◆ Data items:
Start of Block

/-- The long commands that only read, COLL.GROUP status, FW.UPDATE status and FAULT.LOG: ACCEPTED, then one final message with
what they read, and no other effect. FAULT.LOG writes as much of its report as the buffer takes into the memory of the
host die that carried it, and nowhere else; a write that the host rejects leaves it as it was (R237, R317, R399, R419).
The model's own readings it rests on: notes/assumptions 9, 10, 51, 77. -/
def Obligations.LongReads : Prop :=
  ∀ (die : Die) (fn : Fn) (slot : Fin 32) (lost : Bool) (s : State),
    let c := s.readCmd die.val fn.val slot.val
    (s.offers die.val fn.val slot.val 0x82 3 = true → s.estate = .e0 → s.ruled = true → s.longRoom fn.val = true → s.mayName c = true →
      c.at 1 1 = 2 → c.at 2 1 < 8 → ∃ t, exec (.collGroupStatus die fn slot) s = .next t ∧
        Answered s t die.val fn.val slot.val [c.msg false stAccepted [],
          c.msg true stOk (toLe 1 ((s.part c.named).groups.foldl (fun a g => a + bit g.2.joined g.1) 0))]) ∧
    (s.offers die.val fn.val slot.val 0x90 1 = true → fn = 0 → (s.estate = .e0 ∨ s.estate = .e2) → s.longRoom fn.val = true →
      c.at 0 1 = 1 → s.fwJob = none →
      ∃ t, exec (.fwUpdateStatus die fn slot) s = .next t ∧
        t = { s with windows := t.windows, leases := t.leases, freeCount := s.freeCount + 1 } ∧
        Took s t die.val fn.val slot.val [c.msg false stAccepted [], c.msg true stOk s.updateBytes]) ∧
    (s.offers die.val fn.val slot.val 0x70 0x1C = true → s.longRoom fn.val = true →
      let body := s.logReport c
      let base := 18446744073709551616 * die.val + c.at 8 8
      let n := if lost then 0 else Nat.min (c.at 16 4) body.length
      ∃ t, exec (.faultLog die fn ⟨slot, lost⟩) s = .next t ∧
        t = { s with windows := t.windows, leases := t.leases, hostMem := t.hostMem } ∧
        Took s t die.val fn.val slot.val [c.msg false stAccepted [], c.msg true stOk (toLe 4 body.length ++ toLe 4 s.newestSeq)] ∧
        (∀ i, i < n → mread t.hostMem (base + i) = body.getD i 0#8) ∧
        ∀ a, (a < base ∨ base + n ≤ a) → mread t.hostMem a = mread s.hostMem a)

/-! ## GMP commands that stay open -/

/-- Commands that check, answer ACCEPTED and stay open until their work is done; until then nothing but the queue of
long commands and the fields named here differs. ENGINE.STANDBY in E2 answers OK and arms its wake ET (R246).
PART.CREATE reserves what its record asks for, once its checks pass, in E0 with no maintenance window (R206).
DUMP starts in E2, with no dump in progress and buffers that hold each die's share; HBM leaves self-refresh (R292, R293).
The model's own readings it rests on: notes/assumptions 40, 69, 88. -/
def Obligations.LongOpens : Prop :=
  (∀ (die : Die) (fn : Fn) (slot : Fin 32) (image : Bytes) (s : State),
     let c := s.readCmd die.val fn.val slot.val
     let q := s.part c.named
     s.ruled = true → s.longRoom fn.val = true → s.estate = .e0 →
     (s.offers die.val fn.val slot.val 0x20 20 = true → s.mayName c = true → ∃ t, exec (.planLoad die fn slot) s = .next t ∧
       Opened s t die.val fn.val slot.val c.named stAccepted []) ∧
     (s.offers die.val fn.val slot.val 0x22 24 = true → s.mayName c = true → q.queue = [] → q.run = none →
       (∃ l, sfind? q.plans (c.at 1 1) = some l ∧ l.verified = true ∧ s.powerFits c.named l.plan = true) →
       ∃ t, exec (.planBind die fn slot) s = .next t ∧ Opened s t die.val fn.val slot.val c.named stAccepted []) ∧
     (s.offers die.val fn.val slot.val 0x23 24 = true → s.mayName c = true → (sfind? q.plans (c.at 1 1)).isSome = true →
       ∃ t, exec (.planVerify die fn slot) s = .next t ∧ Opened s t die.val fn.val slot.val c.named stAccepted []) ∧
     (s.offers die.val fn.val slot.val 0x60 24 = true → s.mayName c = true → q.run = none → q.queue = [] →
       q.cfg.snapSize ≤ c.at 16 8 → (s.part fn.val).cfg.holds (c.at 8 8) q.cfg.snapSize = true →
       ∃ t, exec (.snapTake die fn slot) s = .next t ∧ Opened s t die.val fn.val slot.val c.named stAccepted []) ∧
     (s.offers die.val fn.val slot.val 0x61 24 = true → s.mayName c = true → q.run = none → q.queue = [] →
       ∃ t, exec (.snapRestore die fn slot) s = .next t ∧ Opened s t die.val fn.val slot.val c.named stAccepted []) ∧
     (s.offers die.val fn.val slot.val 0x81 0 = true → fn = 0 → ∃ t, exec (.linkRetime die fn slot) s = .next t ∧
       Opened { s with retimeWanted := true } t die.val fn.val slot.val 0 stAccepted []) ∧
     (s.offers die.val fn.val slot.val 0x04 8 = true → fn = 0 → ∃ t, exec (.engineStandby die fn slot) s = .next t ∧
       Opened { s with draining := true, wakeEt := BitVec.ofNat 64 (c.at 0 8) } t die.val fn.val slot.val 0 stAccepted []) ∧
     (s.offers die.val fn.val slot.val 0x91 2 = true → fn = 0 → c.at 0 1 ≤ 1 → (s.validBoth (if c.at 0 1 = 0 then 0 else 1)).isSome = true →
       s.cal = none → s.fwJob = none → ∃ t, exec (.fwActivate die fn slot) s = .next t ∧
         Opened { s with fwJob := some (.activate (if c.at 0 1 = 0 then 0 else 1) (c.at 1 1 % 2 == 1)) } t die.val fn.val slot.val 0 stAccepted []) ∧
     (s.offers die.val fn.val slot.val 0x90 20 = true → fn = 0 → c.at 0 1 = 0 → c.at 8 8 % 64 = 0 → s.fwJob = none → 512 ≤ c.at 0x10 4 →
       let b := padTo (c.at 0x10 4) image
       s.fuses.accepts (s.fuses.image b) = true → c.at 0x10 4 = field b 0x14 4 + 512 →
       ∃ t, exec (.fwUpdateWrite die fn slot image) s = .next t ∧
         Opened { s with freeCount := s.freeCount + 1, fwJob := some (.write (otherSlot s.activeSlot) (s.fuses.image b)) } t
           die.val fn.val slot.val 0 stAccepted [])) ∧
  (∀ (die : Die) (fn : Fn) (slot : Fin 32) (s : State),
     let c := s.readCmd die.val fn.val slot.val
     let gs := s.dumpGranules c
     let held : State := if c.at 0 8 = 0 then s else { s with wakeEt := BitVec.ofNat 64 (c.at 0 8) }
     fn = 0 → s.longRoom fn.val = true → s.ruled = true → s.estate = .e2 →
     (s.offers die.val fn.val slot.val 0x04 8 = true → ∃ t, exec (.engineStandby die fn slot) s = .next t ∧
       Answered held t die.val fn.val slot.val [c.msg true stOk []]) ∧
     (s.offers die.val fn.val slot.val 0xA0 c.dumpNeed = true → s.dump = none → c.dumpDies ≠ [] →
       (∀ h ∈ c.dumpDies, c.at (8 + 8 * h) 8 % 64 = 0) → (c.at 0 1 = 0xFF ∨ s.exists (c.at 0 1) = true) →
       (∀ x ∈ c.dumpDies.zipIdx, dumpShare gs.length x.2 c.dumpDies.length * granuleSize ≤ c.at (0x28 + 8 * x.1) 8) →
       ∃ t j, exec (.dump die fn slot) s = .next t ∧
         Opened { s with dump := some j, rails := { s.rails with hbmSelfRefresh := false } } t die.val fn.val slot.val 0 stAccepted [] ∧
         j.granules = gs ∧ j.die = die ∧ j.fn = fn ∧ j.seq = c.seq ∧ j.dies.map (·.val) = c.dumpDies ∧
         j.addrs = c.dumpDies.map fun h => c.at (8 + 8 * h) 8)) ∧
  (∀ (die : Die) (fn : Fn) (slot : Fin 32) (s : State),
     let c := s.readCmd die.val fn.val slot.val
     let r := parseRecord c.payload
     s.offers die.val fn.val slot.val 0x10 120 = true → fn = 0 → s.ruled = true → s.longRoom fn.val = true → s.estate = .e0 → s.maint = .closed →
     recordOk c.payload c.named r = true → s.creatable c.named = true → s.roomFor c.named r = true →
     ∃ t, exec (.partCreate die fn slot) s = .next t ∧
       t = { s with windows := t.windows, leases := t.leases, longs := s.longs ++ [c.long c.named], parts := t.parts } ∧
       Took s t die.val fn.val slot.val [c.msg false stAccepted []] ∧ OnePart s t c.named ∧
       t.part c.named = { s.part c.named with cfg := r, life := if c.named = 0 then .live else .building })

End of Block

◆ TASK INSTRUCTIONS: Repeat every line of the data word for word until you have repeated the line that contains "c.msg true stOk (toLe 1", which is the last one to include.

◆ EXERCISE RESULT:
/-- The long commands that only read, COLL.GROUP status, FW.UPDATE status and FAULT.LOG: ACCEPTED, then one final message with
what they read, and no other effect. FAULT.LOG writes as much of its report as the buffer takes into the memory of the
host die that carried it, and nowhere else; a write that the host rejects leaves it as it was (R237, R317, R399, R419).
The model's own readings it rests on: notes/assumptions 9, 10, 51, 77. -/
def Obligations.LongReads : Prop :=
  ∀ (die : Die) (fn : Fn) (slot : Fin 32) (lost : Bool) (s : State),
    let c := s.readCmd die.val fn.val slot.val
    (s.offers die.val fn.val slot.val 0x82 3 = true → s.estate = .e0 → s.ruled = true → s.longRoom fn.val = true → s.mayName c = true →
      c.at 1 1 = 2 → c.at 2 1 < 8 → ∃ t, exec (.collGroupStatus die fn slot) s = .next t ∧
        Answered s t die.val fn.val slot.val [c.msg false stAccepted [],
          c.msg true stOk (toLe 1 ((s.part c.named).groups.foldl (fun a g => a + bit g.2.joined g.1) 0))]) ∧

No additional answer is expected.